Of course, before I state anything further, I wish to state that this is what I think and have come to term with my understanding of quantum entanglement and I have no expertise at all in regarding to this topic, therefore what I state next will only be of my own belief and not have any value to anyone unless someone thinks in the same manner in regarding to quantum entanglement as I do. In my opinion, perhaps Einstein and his fellows who proposed EPR paradox are half correct. I also believe the video above this paragraph does make sense, therefore I think Bell’s Inequality might have been right about disproving EPR paradox’s hidden variables suggestion. So, why am I think Einstein and his fellows who orchestrated the EPR paradox paper are half correct?

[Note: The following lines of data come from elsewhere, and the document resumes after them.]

-- ==== Sys2Proof/Laws/Ops.lean ====
section
/-!
SUPPORT. What each shared operation can do, said once: figures, errors, cursor moves, the capacity check, bit fields,
byte layouts, float access and the host's accesses.
-/

namespace Sys2Proof.Machine

open Sys2Proof

/-! ### Figures in 64-bit registers -/

theorem figure64_of_lt (draw : Nat) {x : Nat} (h : x < 2 ^ 64) : figure64 draw x = BitVec.ofNat 64 x := if_pos h

theorem figureDraws_of_lt {x : Nat} (h : x < 2 ^ 64) : figureDraws x = 0 := if_pos h

theorem figure64_toNat (draw : Nat) {x : Nat} (h : x < 2 ^ 64) : (figure64 draw x).toNat = x := by
  rw [figure64_of_lt draw h, BitVec.toNat_ofNat, Nat.mod_eq_of_lt h]

@[simp] theorem figureDraws_zero : figureDraws 0 = 0 := rfl

/-! ### The cursor -/

@[simp] theorem State.position_setBuf (b : Buffer) (s : State) : (s.setBuf b).position = s.position := rfl

@[simp] theorem State.opaInt_setBuf (b : Buffer) (s : State) : (s.setBuf b).opaInt = s.opaInt := rfl

@[simp] theorem effOrder_setBuf (e : OrderSel) (b : Buffer) (s : State) : effOrder e (s.setBuf b) = effOrder e s := by
  cases e <;> rfl

@[simp] theorem State.fieldBytes_setBuf (n : Nat) (b : Buffer) (s : State) :
    (s.setBuf b).fieldBytes n = s.fieldBytes n := rfl

/-- `moveCursor` raises `InvalidArgument` outside `[0, 2^67)` and else sets the cursor. -/
theorem moveCursor_cases (a : Int) (s : State) :
    ((a < 0 ∨ 2 ^ 67 ≤ a) ∧ moveCursor a s = .next (s.raise .invalidArgument 0)) ∨
    (0 ≤ a ∧ a < 2 ^ 67 ∧
      moveCursor a s =
        .next (s.setCursor (BitVec.ofNat 64 (a.toNat / 8)) (BitVec.ofNat 3 (a.toNat % 8))).complete) := by
  by_cases h : a < 0 ∨ 2 ^ 67 ≤ a
  · exact .inl ⟨h, if_pos h⟩
  · exact .inr ⟨by omega, by omega, if_neg h⟩

/-- A position below `2^67` is what the cursor set from it holds (10_state.md R12, R13). -/
theorem position_setCursor {a : Nat} (h : a < 2 ^ 67) (s : State) :
    (s.setCursor (BitVec.ofNat 64 (a / 8)) (BitVec.ofNat 3 (a % 8))).position = a := by
  simp only [State.position, State.setCursor_curOff, State.setCursor_curBit, BitVec.toNat_ofNat]
  rw [Nat.mod_eq_of_lt (a := a / 8) (by omega), Nat.mod_eq_of_lt (a := a % 8) (by omega)]
  omega

/-- `ALIGN` by 0 (40_cursor.md R65). -/
theorem execAlign_zero {s : State} (h : s.opa.toNat = 0) : execAlign s = .next (s.raise .invalidArgument 0) := if_pos h

/-- `ALIGN` by another `n` ends as a cursor move (40_cursor.md R65). -/
theorem execAlign_ne_zero {s : State} (h : s.opa.toNat ≠ 0) :
    execAlign s =
      moveCursor (s.position + (((s.opa.toNat - s.curOff.toNat % s.opa.toNat) % s.opa.toNat : Nat) : Int) * 8) s :=
  if_neg h

/-- `ALIGNREV` by 0 (40_cursor.md R66). -/
theorem execAlignrev_zero {s : State} (h : s.opa.toNat = 0) : execAlignrev s = .next (s.raise .invalidArgument 0) :=
  if_pos h

/-- `ALIGNREV` by another `n` ends as a cursor move (40_cursor.md R66). -/
theorem execAlignrev_ne_zero {s : State} (h : s.opa.toNat ≠ 0) :
    execAlignrev s = moveCursor (s.position - ((s.curOff.toNat % s.opa.toNat : Nat) : Int) * 8) s :=
  if_neg h

/-! ### Capacity -/

/-- What `ensureCapacity` can do (20_memory.md R36): keep the buffer, grow it, or answer none. -/
theorem ensureCapacity_cases (needed : Nat) (s : State) :
    (needed ≤ s.buf.size ∧ ensureCapacity needed s = some s.buf) ∨
    (s.buf.size < needed ∧ s.cfg.strict = false ∧
      s.inst.fits (s.buf.size + growthOf s.cfg.chunk.toNat (needed - s.buf.size)) = true ∧
      ensureCapacity needed s = some (s.buf.grow (growthOf s.cfg.chunk.toNat (needed - s.buf.size)))) ∨
    (s.buf.size < needed ∧
      (s.cfg.strict = true ∨
        s.inst.fits (s.buf.size + growthOf s.cfg.chunk.toNat (needed - s.buf.size)) = false) ∧
      ensureCapacity needed s = none) := by
  rw [ensureCapacity]
  by_cases h : needed ≤ s.buf.size
  · exact .inl ⟨h, if_pos h⟩
  · rw [if_neg h]
    cases hs : s.cfg.strict
    · cases hf : s.inst.fits (s.buf.size + growthOf s.cfg.chunk.toNat (needed - s.buf.size))
      · exact .inr (.inr ⟨by omega, .inr rfl, by simp [hf]⟩)
      · exact .inr (.inl ⟨by omega, rfl, rfl, by simp [hf]⟩)
    · exact .inr (.inr ⟨by omega, .inl rfl, by simp⟩)

theorem ceilDiv_mul_ge (a : Nat) {b : Nat} (h : 0 < b) : a ≤ b * ceilDiv a b := by
  rw [ceilDiv]
  have := Nat.div_add_mod (a + (b - 1)) b
  have := Nat.mod_lt (a + (b - 1)) h
  omega

/-- The growth covers the deficit. -/
theorem le_growthOf (chunk deficit : Nat) : deficit ≤ growthOf chunk deficit := by
  rw [growthOf]
  split
  · exact Nat.le_refl _
  · exact ceilDiv_mul_ge deficit (by omega)

/-- A buffer that the capacity check answers has the bytes asked for, and the old bytes. -/
theorem ensureCapacity_some {needed : Nat} {s : State} {b : Buffer} (h : ensureCapacity needed s = some b) :
    needed ≤ b.size ∧ s.buf.size ≤ b.size ∧ b.cells = s.buf.cells := by
  rcases ensureCapacity_cases needed s with ⟨hn, he⟩ | ⟨hn, -, -, he⟩ | ⟨-, -, he⟩ <;> rw [he] at h
  · obtain rfl := Option.some.inj h
    exact ⟨hn, Nat.le_refl _, rfl⟩
  · obtain rfl := Option.some.inj h
    have := le_growthOf s.cfg.chunk.toNat (needed - s.buf.size)
    exact ⟨by simp only [Buffer.grow]; omega, Nat.le_add_right _ _, rfl⟩
  · cases h

/-- What a buffer command does with its capacity check: it raises `OutOfBounds`, or goes on. -/
theorem withCapacity_cases (needed : Nat) (s : State) (go : State → Result) :
    (ensureCapacity needed s = none ∧ withCapacity needed s go = .next (s.raise .outOfBounds needed)) ∨
    (∃ b, ensureCapacity needed s = some b ∧ withCapacity needed s go = go (s.setBuf b)) := by
  rw [withCapacity]
  cases h : ensureCapacity needed s with
  | none => exact .inl ⟨rfl, rfl⟩
  | some b => exact .inr ⟨b, rfl, rfl⟩

theorem within_of_le {addr count : Nat} {s : State} (h : addr + count ≤ s.buf.size) (go : Result) :
    within addr count s go = go := if_pos (by simpa [Buffer.has] using h)

theorem State.fieldNeeded_eq (n : Nat) (s : State) : s.fieldNeeded n = s.curOff.toNat + s.fieldBytes n := by
  simp [State.fieldNeeded, State.fieldBytes, neededBytes]

theorem State.floatNeeded_eq (w : Nat) (s : State) : s.floatNeeded w = s.curOff.toNat + w := by
  simp [State.floatNeeded, neededBytes, ceilDiv]

/-! ### Bit commands -/

/-- What `WRBITS` does after its argument checks (41_bitcodec.md R75): `OutOfBounds`, or the field written and the
cursor advanced. -/
theorem execWrbits_cases {n : Nat} {u : Signedness} (e : OrderSel) {s : State} (h1 : 1 ≤ n) (h32 : n ≤ 32)
    (hr : inRange s.opaInt n u = true) :
    (ensureCapacity (s.fieldNeeded n) s = none ∧
      execWrbits n u e s = .next (s.raise .outOfBounds (s.fieldNeeded n))) ∨
    (∃ b, ensureCapacity (s.fieldNeeded n) s = some b ∧
      execWrbits n u e s =
        .next (((s.setBuf b).setCells
          (writeField (effOrder e s) (fieldPattern s.opaInt n) n s.position b.cells)).advanceBits n).complete) := by
  rw [execWrbits, if_neg (by omega), if_neg (by simp [hr])]
  rcases withCapacity_cases (s.fieldNeeded n) s _ with ⟨hc, he⟩ | ⟨b, hc, he⟩
  · exact .inl ⟨hc, he⟩
  · refine .inr ⟨b, hc, ?_⟩
    have hb := (ensureCapacity_some hc).1
    rw [State.fieldNeeded_eq] at hb
    rw [he, within_of_le (by simpa using hb)]
    simp

/-- What `RDBITS` of 1 to 32 bits does (41_bitcodec.md R76): `OutOfBounds`, or the field read and the cursor
advanced. -/
theorem execRdbits_cases {n : Nat} (u : Signedness) (e : OrderSel) {s : State} (h1 : 1 ≤ n) (h32 : n ≤ 32) :
    (ensureCapacity (s.fieldNeeded n) s = none ∧
      execRdbits n u e s = .next (s.raise .outOfBounds (s.fieldNeeded n))) ∨
    (∃ b, ensureCapacity (s.fieldNeeded n) s = some b ∧
      execRdbits n u e s =
        .next (((s.setBuf b).setRes
          (extendField (readField (effOrder e s) n s.position b.cells) n u)).advanceBits n).complete) := by
  rw [execRdbits, if_neg (by omega), if_neg (by omega)]
  rcases withCapacity_cases (s.fieldNeeded n) s _ with ⟨hc, he⟩ | ⟨b, hc, he⟩
  · exact .inl ⟨hc, he⟩
  · refine .inr ⟨b, hc, ?_⟩
    have hb := (ensureCapacity_some hc).1
    rw [State.fieldNeeded_eq] at hb
    rw [he, within_of_le (by simpa using hb)]
    simp

/-! ### Byte layouts -/

@[simp] theorem length_bytesLE (p w : Nat) : (bytesLE p w).length = w := by
  induction w generalizing p with
  | zero => rfl
  | succ w ih => simp [bytesLE, ih]

@[simp] theorem length_layoutBytes (e : Endian) (p w : Nat) : (layoutBytes e p w).length = w := by
  cases e <;> simp [layoutBytes]

theorem patternLE_bytesLE (p w : Nat) : patternLE (bytesLE p w) = p % 256 ^ w := by
  induction w generalizing p with
  | zero => simp [bytesLE, patternLE, Nat.mod_one]
  | succ w ih =>
    have h8 : (BitVec.ofNat 8 p).toNat = p % 256 := rfl
    rw [bytesLE, patternLE, ih, h8, Nat.pow_succ, Nat.mul_comm, Nat.mul_comm (256 ^ w) 256, Nat.mod_mul]
    omega

/-- Gathering a layout gives the pattern back. -/
theorem gatherBytes_layoutBytes (e : Endian) (p w : Nat) : gatherBytes e (layoutBytes e p w) = p % 256 ^ w := by
  cases e <;> simp [gatherBytes, layoutBytes, patternLE_bytesLE]

/-! ### Float commands -/

/-- What a float write does (42_float.md R89): `OutOfBounds`, or the bytes written and the cursor advanced. -/
theorem floatWrite_cases (w p : Nat) (e : OrderSel) (s : State) :
    (ensureCapacity (s.floatNeeded w) s = none ∧
      floatWrite w p e s = .next (s.raise .outOfBounds (s.floatNeeded w))) ∨
    (∃ b, ensureCapacity (s.floatNeeded w) s = some b ∧
      floatWrite w p e s =
        .next (((s.setBuf b).setCells
          (Memory.writeBytes b.cells s.curOff.toNat (layoutBytes (effOrder e s) p w))).advance w 0).complete) := by
  rw [floatWrite]
  rcases withCapacity_cases (s.floatNeeded w) s _ with ⟨hc, he⟩ | ⟨b, hc, he⟩
  · exact .inl ⟨hc, he⟩
  · refine .inr ⟨b, hc, ?_⟩
    have hb := (ensureCapacity_some hc).1
    rw [State.floatNeeded_eq] at hb
    rw [he, within_of_le (by simpa using hb)]
    simp

/-- What a float read does (42_float.md R89): `OutOfBounds`, or the bytes decoded into `RES` and the cursor
advanced. -/
theorem floatRead_cases (w : Nat) (dec : Nat → Word64) (e : OrderSel) (s : State) :
    (ensureCapacity (s.floatNeeded w) s = none ∧
      floatRead w dec e s = .next (s.raise .outOfBounds (s.floatNeeded w))) ∨
    (∃ b, ensureCapacity (s.floatNeeded w) s = some b ∧
      floatRead w dec e s =
        .next (((s.setBuf b).setRes
          (dec (gatherBytes (effOrder e s) (Memory.readBytes b.cells s.curOff.toNat w)))).advance w 0).complete) := by
  rw [floatRead]
  rcases withCapacity_cases (s.floatNeeded w) s _ with ⟨hc, he⟩ | ⟨b, hc, he⟩
  · exact .inl ⟨hc, he⟩
  · refine .inr ⟨b, hc, ?_⟩
    have hb := (ensureCapacity_some hc).1
    rw [State.floatNeeded_eq] at hb
    rw [he, within_of_le (by simpa using hb)]
    simp

/-! ### The host -/

/-- What a write to `CMD` does: the decoded word's effect, recorded. -/
theorem hostCommand_next {w : Word32} {s t : State} (h : execDecoded (decode w) (s.setCmd w) = .next t) :
    hostCommand w s = .next (t.logEvent (commandEvent (decode w) t) 0) := by
  rw [hostCommand, h]
  rfl

/-- What a step does: nothing while idle, else the oldest interaction to come. -/
theorem step_cases (s : State) :
    (s.pending = [] ∧ step s = .next s) ∨
    (∃ a rest, s.pending = a :: rest ∧ step s = hostAccess a (s.setPending rest)) := by
  rw [step, stepHost]
  cases h : s.pending with
  | nil => exact .inl ⟨rfl, rfl⟩
  | cons a rest => exact .inr ⟨a, rest, rfl, rfl⟩

/-- The construction arguments have no problem exactly where every requirement of 70_reset_and_hazards.md R112
holds. -/
theorem ResetArgs.problem_eq_none_iff (a : ResetArgs) (inst : Config.Params) :
    a.problem inst = none ↔
      inst.fits a.bytes.length = true ∧ (0 ≤ a.position ∧ a.position < 2 ^ 67) ∧
      (0 ≤ a.extendChunkSize ∧ a.extendChunkSize < 2 ^ 64) := by
  rw [ResetArgs.problem]
  by_cases h1 : inst.fits a.bytes.length = true
  · rw [if_neg (by simpa using h1)]
    by_cases h2 : a.position < 0 ∨ 2 ^ 67 ≤ a.position
    · rw [if_pos h2]
      exact ⟨fun h => (nomatch h), fun h => by omega⟩
    · rw [if_neg h2]
      by_cases h3 : a.extendChunkSize < 0 ∨ 2 ^ 64 ≤ a.extendChunkSize
      · rw [if_pos h3]
        exact ⟨fun h => (nomatch h), fun h => by omega⟩
      · rw [if_neg h3]
        exact ⟨fun _ => ⟨h1, by omega, by omega⟩, fun _ => rfl⟩
  · rw [if_pos h1]
    exact ⟨fun h => (nomatch h), fun h => absurd h.1 h1⟩

/-- What a reset does: it is refused, or it constructs (70_reset_and_hazards.md R112, R114). -/
theorem hostReset_cases (a : ResetArgs) (s : State) :
    (∃ why, a.problem s.inst = some why ∧ hostReset a s = .refused (.construction why)) ∨
    (a.problem s.inst = none ∧ hostReset a s = .next (s.construct a)) := by
  rw [hostReset]
  cases h : a.problem s.inst with
  | none => exact .inr ⟨rfl, rfl⟩
  | some why => exact .inl ⟨why, rfl, rfl⟩

/-- The state after reset is the construction with the default arguments (70_reset_and_hazards.md R113). -/
theorem reset_eq_construct : State.reset = State.reset.construct ResetArgs.standard := by decide

end Sys2Proof.Machine
end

In my opinion, it’s because I think Einstein and his fellows might have a point that two particles of the same (i.e., that we know how the two particles would behave if indeed one has the influence over the other or vice versa) cannot know each other intentions or even communicate with each other at such great distances without resorting to classical modes of traveling or passing (i.e., passing information). Instead of believing there is quantum entanglement, I like to think that it’s all about probability.
When I speak of probability, I meant that perhaps the measurements of the results of the behaviors of any two particles might occur within the probability, and this probability allows the capability of any two particles to behave according to their maximum potential (i.e., their inherited possible behaviors). So, in this way, if Alice is measuring particle number 1 and thinking that Bob will see particle number 2 to behave as how she would think it would have in this particular scenario/experiment, then Alice assumes that there is a quantum entanglement going on between the two particles (i.e., that meant to be of the same). Nonetheless, I think Alice would be wrong on assuming like that since I believe that particle number 2 might have the probability to behave in a way that Alice assumes it would be. Confusing? Don’t be, because I might be completely wrong anyway. With my limited knowledge, if there is any, on Quantum Mechanics and quantum entanglement, I cannot be too sure that I know what I’m talking about. Still, with what I understood so far on this particular topic (i.e., quantum entanglement), even if I’m wrong, nothing has yet changed my mind about why I think quantum entanglement might just be only an imagination. Come to think of it, imagination does exist, because we imagine it in our mind. Nonetheless, some imagination might become something real, others just stay as the figments of imagination.